Je tente effectivement de me garder de toute généralisation - non, les Palestiniens, ne sont pas dans leur ensemble responsables des attentats terroristes. Cependant gardons nous de vouloir faire passer un symptôme pour une cause. La haine du Juif et au delà d'Israël chez les Palestiniens, parfois manipulée à l'extrême jusqu'au passage à l'acte, a des sources autrement plus profondes et complexes que la simple présence de soldats aux checkpoints de Cisjordanie.
Affirmer le contraire revient à nier l'antisémitisme primaire et généralisé du monde arabe, l'éducation des enfants qui nie l'histoire et l'existence même de l'autre, l'embrigadement des adolescents, la pression des gouvernements arabes, la perpétuation du souvenir d'une humiliation mythifiée. Faut-il rappeler que le terrorisme sévissait contre les populations juives avant même la création de l'Etat d'Israël?
Sans haine, certes. Mais sans naïveté non plus.

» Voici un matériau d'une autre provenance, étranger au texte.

theorem Plant.HoldOk.leave {p : Plant} (h : p.HoldOk) (f : Fan) (r : FanRec) (inputs : r.inputs = (p.fan f).inputs)
    (now : r.run = r.state.inService) (run : r.run = false) : ((p.leave f).setFan f r).HoldOk := by
  have same : p.SameFireSide ((p.leave f).setFan f r) :=
    (Plant.SameFireSide.of_leave p f).trans (.of_setFan (by simpa [Plant.fan] using inputs))
  have fans : ∀ g, ((p.leave f).setFan f r).fan g = (p.setFan f r).fan g := fun g => by simp [Plant.fan]
  have k := h.setFan f r inputs now fun _ => run
  refine h.of_fan same (fun g => by rw [fans]; exact k.1 g) fun x => ⟨?_, fun g => by rw [fans]; exact (k.2.2.2 (show p.fsq.hold = true by rw [← same.hold]; exact x)).2 g⟩
  cases hs : (p.leave f).fsq.staged with
  | none => simpa using hs
  | some y =>
    have := (h.2.2.2 (by rw [← same.hold]; exact x)).1
    rw [(Plant.leave_staged hs).1] at this; exact nomatch this

theorem FanMove.holdOk {cfg : Settings} {p q : Plant} (m : FanMove cfg p q) (h : p.HoldOk) : q.HoldOk := by
  have same := m.same
  have serving : ∀ f, (p.fan f).state.inService = true → p.fsq.hold = false := fun f hf => by
    cases hh : p.fsq.hold with
    | false => rfl
    | true =>
      have := (h.2.2.2 hh).2 f
      rw [h.1 f, hf] at this
      exact nomatch this
  cases m with
  | note _ queue arrival staged state run =>
    refine h.of_fan same (fun f => by rw [run, state]; exact h.1 f) fun x => ⟨?_, fun f => by rw [run]; exact (h.2.2.2 (by rw [← same.hold]; exact x)).2 f⟩
    rw [(h.2.2.2 (by rw [← same.hold]; exact x)).1] at staged
    simpa using staged
  | join f r inputs was reach state run =>
    have r0 : r.run = false := by
      rcases run with e | ⟨e, e'⟩
      · exact e
      · rw [e', h.1 f, e]
    have k := h.setFan f r inputs (by rw [r0, state]; rfl) fun _ => r0
    have fans : ∀ g, ((p.setFan f r).join f).fan g = (p.setFan f r).fan g := fun g => by simp [Plant.fan]
    refine k.of_fan (.of_join _ f) (fun g => by rw [fans]; exact k.1 g) fun x => ⟨?_, fun g => ?_⟩
    · have := (k.2.2.2 (by rw [← (Plant.SameFireSide.of_join (p.setFan f r) f).hold]; exact x)).1
      cases hs : ((p.setFan f r).join f).fsq.staged with
      | none => rfl
      | some y => rw [(Plant.join_staged hs).1] at this; exact nomatch this
    · rw [fans]
      exact (k.2.2.2 (by rw [← (Plant.SameFireSide.of_join (p.setFan f r) f).hold]; exact x)).2 g
  | leave f r inputs was state run =>
    exact h.leave f r inputs (by rw [run, state]; rfl) run
  | stop f r inputs was state run =>
    exact h.setFan f r inputs (by rcases state with e | e <;> rw [run, e] <;> rfl) fun _ => run
  | rest f r inputs was state run => exact h.setFan f r inputs (by rw [run, state]; rfl) fun _ => run
  | prove f r inputs was state run =>
    have sv : (p.fan f).state.inService = true := by rcases was with e | e <;> rw [e] <;> rfl
    refine h.setFan f r inputs ?_ fun x => ?_
    · rw [run, h.1 f, sv]
      rcases state with e | e <;> rw [e] <;> rfl
    · rw [serving f sv] at x; exact nomatch x
  | stage e es queue none hold n =>
    exact h.of_fan same h.1 fun x => by
      rw [show p.fsq.hold = true from x] at hold; exact nomatch hold
  | launch x r inputs staged idle state run spacing =>
    have nohold : p.fsq.hold = false := by
      cases hh : p.fsq.hold with
      | false => rfl
      | true => rw [(h.2.2.2 hh).1] at staged; exact nomatch staged
    refine h.of_fan same (fun g => ?_) fun y => ?_
    · rw [Plant.setFan_fan]
      split
      · rw [run, state]; rfl
      · simpa [Plant.fan] using h.1 g
    · rw [same.hold, nohold] at y; exact nomatch y
  | reorder =>
    have fan : ∀ f, (retest cfg (reclass p)).fan f = p.fan f := fun f => by simp [Plant.fan, reclass]
    refine h.of_fan same (fun f => by rw [fan]; exact h.1 f) fun x => ⟨?_, fun f => by rw [fan]; exact (h.2.2.2 (by rw [← same.hold]; exact x)).2 f⟩
    have n := (h.2.2.2 (by rw [← same.hold]; exact x)).1
    cases hs : (retest cfg (reclass p)).fsq.staged with
    | none => rfl
    | some y =>
      have := (retest_staged hs).2
      rw [show (reclass p).fsq.staged = p.fsq.staged from rfl, n] at this
      exact nomatch this
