/-- What every command does to the plant. -/
theorem exec_reached (c : Instr) (s t : State) (h : exec c s = .next t) : s.Reached t := by
  have out : ∀ {u : State}, (Host.Outcome.next u : Answered) = .next t → u = t := fun e => by cases e; rfl
  cases c <;> obtain rfl := out h
  case powerOnReset straps => exact .loading (raised := !s.plant.fireOrder.isEmpty) rfl rfl
  case loadingComplete x =>
    split
    · refine .began s.cfg s.plant.events.fireChange s.sst.defaulted.any x ?_
      refine Relation.ReflTransGen.trans ?_ (State.settle_moves _)
      simp only [State.beginOperation]
      refine Relation.ReflTransGen.trans ?_ (State.evaluateWindows_moves _)
      have one : PlantChain (.start s.cfg s.plant.events.fireChange s.sst.defaulted.any x) ((s.begin x).onPlant (runPass s.cfg)).plant := by
        rw [State.onPlant_plant]
        exact (runPass_chain s.cfg _).chain
      generalize (s.begin x).onPlant (runPass s.cfg) = u at one ⊢
      have two : PlantChain (.start s.cfg s.plant.events.fireChange s.sst.defaulted.any x)
          (if x.panelKey then Zone.all.foldl State.placePanel u else u).plant := by
        split
        · exact one.trans (foldl_stateMoves State.placePanel_moves _ _)
        · exact one
      generalize (if x.panelKey then Zone.all.foldl State.placePanel u else u) = v at two ⊢
      split
      · exact two.trans (State.placeContact_moves _)
      · exact two
    · exact .went .refl
  case bFrameComplete bs =>
    split
    · exact .went .refl
    · split
      · exact .went ((State.completeB_moves _ _).trans (State.settle_moves _))
      · exact .went .refl
  case fFrameReceived bs =>
    split
    · exact .went .refl
    · split
      · exact .went ((State.completeF_moves _ _).trans (State.settle_moves _))
      · exact .went .refl
  case interbyteGapTimeout l =>
    split
    · exact .went .refl
    · exact .went ((State.breakFrame_moves _ _).trans (State.settle_moves _))
  case characterFramingError l =>
    split
    · exact .went .refl
    · exact .went ((State.breakFrame_moves _ _).trans (State.settle_moves _))
  case leadByte l =>
    split
    · exact .went .refl
    · exact .went ((State.startFrame_moves _ _).trans (State.settle_moves _))
  case minuteBoundary =>
    split
    · exact .went .refl
    · exact .went ((State.minuteBoundary_moves _).trans (State.settle_moves _))
  case clockSecond =>
    split
    · exact .went .refl
    · exact .went ((State.clockSecond_moves _).trans (State.settle_moves _))
  case bFrameTaken =>
    split
    · exact .went .refl
    · unfold State.takeHead
      split
      · exact .went .refl
      · rename_i f fs _
        exact State.Reached.of_plant (u := s.setQueue fs) rfl (State.take_reached _ _ _)
  case unknownRequest => exact s.take_reached _ _
  case powerLoss => exact .stopped rfl (fun z => by simp [State.unpower, Plant.blank]) rfl rfl rfl (fun f => by simp [State.unpower, Plant.fan, FanRec.blank])
  case restart straps => exact s.answer_restart _ _
  case readSummary => exact s.answer_request (r := .readSummary) (by decide) _
  case readZone z => exact s.answer_request (r := .readZone z) (by simp) _
  case readGroup z => exact s.answer_request (r := .readGroup z) (by simp) _
  case readFan z => exact s.answer_request (r := .readFan z) (by simp) _
  case readChannel z => exact s.answer_request (r := .readChannel z) (by simp) _
  case fetchEvents => exact s.answer_request (r := .fetchEvents) (by simp) _
  case claimExhaust z d => exact s.answer_request (r := .claimExhaust z d) (by simp) _
  case claimShut z => exact s.answer_request (r := .claimShut z) (by simp) _
  case release z => exact s.answer_request (r := .release z) (by simp) _
  case setBudget z => exact s.answer_request (r := .setBudget z) (by simp) _
  case clearBudget => exact s.answer_request (r := .clearBudget) (by simp) _
  case setClock a b c => exact s.answer_request (r := .setClock a b c) (by simp) _
  case adjustClock => exact s.answer_request (r := .adjustClock) (by simp) _
  case inhibit c t => exact s.answer_request (r := .inhibit c t) (by simp) _
  case restore c => exact s.answer_request (r := .restore c) (by simp) _
  case lockFan c => exact s.answer_request (r := .lockFan c) (by simp) _
  case unlockFan c => exact s.answer_request (r := .unlockFan c) (by simp) _
  case resetFan c => exact s.answer_request (r := .resetFan c) (by simp) _
  case openEdit c => exact s.answer_request (r := .openEdit c) (by simp) _
  case writeItem a b => exact s.answer_request (r := .writeItem a b) (by simp) _
  case commitEdit => exact s.answer_request (r := .commitEdit) (by simp) _
  case abandonEdit => exact s.answer_request (r := .abandonEdit) (by simp) _
  case readSetting a b => exact s.answer_request (r := .readSetting a b) (by simp) _
  case clearLink => exact s.answer_request (r := .clearLink) (by simp) _
  all_goals refine s.inService_reached ?_
  case bLinkSupervisionExpiry =>
    unfold State.expireBLink
    split
    · exact s.loseBLink_moves
    · exact .refl
  case fLinkSupervisionExpiry =>
    unfold State.expireFLink
    split
    · exact s.loseFLink_moves
    · exact .refl
  case zoneStateFrame => exact s.takeSlot_moves
  case generalFireContactChange b => exact s.changeContact_moves b
  case zoneSwitchChange z x => exact s.takePosition_moves z x
  case switchFault z => exact .refl
  case panelInControlKeyChange b => exact s.turnPanelKey_moves b
  case commissioningKeyChange b =>
    unfold State.turnCommissioningKey
    simp only
    split
    · split <;> exact .refl
    · exact .refl
  case lampTestChange => exact .refl
  case channelSample c q => exact s.convert_moves c _
  case inhibitExpiry c =>
    unfold State.expireInhibit
    split
    · exact startAt (State.endInhibit_moves _ c)
    · exact .refl
  case alarmDelayExpiry c =>
    unfold State.expireDelay
    simp only
    split
    · exact startAt (State.raise_moves _ _)
    · exact .refl
  case runOnExpiry z =>
    unfold State.expireRunOn
    split
    · exact startAt (State.recomputeZone_moves _ z _)
    · exact .refl
  case settleExpiry =>
    unfold State.expireSettle
    split
    · rename_i e
      simp only [State.onPlant_plant]
      exact endSettle_moves _ _ _ (by rw [e]; rfl)
    · exact .refl
  case startSpacingExpiry =>
    unfold State.expireSpacing
    split
    · simp only [State.onPlant_plant]
      exact (testQueue_chain _ _).chain
    · exact .refl
  case settingsWriteComplete =>
    unfold State.completeWrite
    split <;> exact .refl
  case rampPeriodEnd =>
    simp only [State.rampPeriod, State.onPlant_plant]
    exact ((tick_moves s.plant).trans (ramp_chain s.cfg _).chain).trans (testQueue_chain s.cfg _).chain
  all_goals simp only [State.onPlant_plant]
  case endSwitchChange z e b =>
    unfold changeEndSwitch
    split
    · exact .refl
    · exact damperEvent_moves _ _ _ (fun d => by rw [Damper.read_command]; cases e <;> rfl) _
  case travelExpiry z => exact damperEvent_moves _ _ _ Damper.expire_command _
  case runningFeedback f => exact changeDriveInput_moves _ _ _ _ _
  case airflowProven f => exact changeDriveInput_moves _ _ _ _ _
  case driveFault f => exact changeDriveInput_moves _ _ _ _ _
  case driveInputChange f i b => exact changeDriveInput_moves _ _ _ _ _
  case runTimeout f => exact (expireIn_chain _ _ _ _).chain
  case airflowTimeout f => exact (expireIn_chain _ _ _ _).chain
  case coastExpiry f => exact (expireIn_chain _ _ _ _).chain
  case airflowLoss f => exact airflowLost_moves _ _ _
  case supplyInputChange i b => exact changeSupplyInput_moves _ _ _ _ _
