-- ==== Sys2Proof/Tests/Slice0.lean ====
section
/-! SUPPORT. Small tests: ill-formed commands that the check refuses, figures of the manual's tables and worked examples,
single steps, and for each statement with hypotheses a concrete state and operands that meet them. -/

namespace Sys2Proof.Tests

open Sys2Proof Sys2Proof.Machine

set_option Elab.async false

/-! ## The smoke of well-formedness -/

theorem test_frame_needs_bytes : (Instr.bFrameComplete []).wellFormed = false := by decide
theorem test_frame_needs_its_lead_byte : (Instr.bFrameComplete [0#8, 1#8]).wellFormed = false := by decide
theorem test_frame_has_a_longest : (Instr.fFrameReceived (leadOctet :: List.replicate 256 0#8)).wellFormed = false := by
  decide +kernel
theorem test_fire_frame_needs_its_lead_byte : (Instr.fFrameReceived [1#8]).wellFormed = false := by decide
theorem test_unknown_spells_no_request : (Instr.unknownRequest 2#8 [5#8]).wellFormed = false := by decide
theorem test_unknown_payload_has_a_longest :
    (Instr.unknownRequest 200#8 (List.replicate 251 0#8)).wellFormed = false := by decide +kernel
theorem test_wrong_length_is_unknown : (Instr.unknownRequest 2#8 [5#8, 1#8]).wellFormed = true := by decide

/-! ## Frames (chapter 13) -/

/-- The worked check of section 13.1: tag 1, Z3 in alarm. -/
theorem test_worked_check :
    Frame.bytes { address := 0#8, kind := 1#8, payload := [1#8, 4#8] } =
      [165#8, 0#8, 1#8, 2#8, 1#8, 4#8, 255#8, 247#8] := by decide

theorem test_worked_frame_is_read :
    (parseFrame [0#8, 1#8, 2#8, 1#8, 4#8, 255#8, 247#8]).bind ZoneStateFrame.ofFrame? =
      some { tag := true, reset := false, map := 4#8 } := by decide

theorem test_wrong_check_is_no_frame : parseFrame [0#8, 1#8, 2#8, 1#8, 4#8, 255#8, 246#8] = none := by decide

/-- CLAIM z EXHAUST d is kind 16 with z and d (section 13.3). -/
theorem test_claim_is_read : decodeRequest 16#8 [3#8, 60#8] = some (.claimExhaust 3#8 60#8) := by decide

/-- SET-BUDGET is kind 19 with two bytes, high byte first (section 13.3). -/
theorem test_budget_is_read : decodeRequest 19#8 [2#8, 88#8] = some (.setBudget 600#16) := by decide

/-! ## Figures of the manual -/

/-- The table under R122. -/
theorem test_power_table :
    [power 150 74, power 150 52, power 150 51, power 150 30, power 220 100, power 220 60, power 220 30] =
      [61, 22, 20, 5, 220, 48, 6] := by decide

/-- The table of channel demands under R56. -/
theorem test_demand_table :
    let co := { defaultChannel .c1 with zone := none }
    let no2 := { defaultChannel .c2 with zone := none }
    [channelDemand co 20 750 true, channelDemand co 20 260 true, channelDemand co 20 400 true,
      channelDemand no2 20 60 true, channelDemand no2 20 99 true, channelDemand co 20 240 true] =
      [74, 22, 36, 55, 99, 20] := by decide

/-- Rows 30, 40, 120, 150, 160 and 200 of section 3.11. -/
theorem test_alarm_rows :
    let x := defaultChannel .c1
    let at_ (a : AlarmState) (c : Nat) := (alarmAfter x c { alarm := a, delay := none, venting := true, demand := 0 }).1
    [at_ .normal 400, at_ .a1Pending 340, at_ .a1 750, at_ .a1 1020, at_ .a2 990, at_ .a2 900, at_ .a1 320] =
      [.a1Pending, .a1Pending, .a1, .a2, .a2, .a1, .normal] := by decide

/-- A SHUT claim stops the search for demands and a head of EXHAUST opens the zone (R10). -/
theorem test_demand_stops_at_shut :
    (resultOf [gasClaim { level := 4, demand := 40 }, bmsClaim .shut, scheduleClaim 90]).demand = 40 := by decide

Explication convaincante. Je l'intègre à ma réflexion, merci de la réponse. J'essaie vraiment de me faire mon idée sur cette région mais c'est difficile car les sites sur le net son tellement propagandiste dans un sens comme dans l'autre, il y a tellement d'instrumentalisations dans les propos...je suis méfiant!
:)
Effectivement, la tentation de ne voir Israël qu'à travers le prisme du conflit mène aux pires errance, sur les sites comme dans les écrits publiés sur le sujet.
Ce blog se tient au plus loin possible de la politique dans l'espoir de faire passer une vision subjective tout à fait assumée - non pas du conflit - mais d'Israël. J'essaye de transmettre un peu de son quotidien presque normal, de la vie de ses jeunes religieux ou laïques, civils ou soldats, de sa culture, de sa musique, et de ses histoires. Parfois, le conflit me rattrape - mais c'est le propre de la vie dans ce pays.
Je répondrais en tout cas avec plaisir à vos commentaires sur ce blog, ou sur le mail de Carnets d'Aliyah.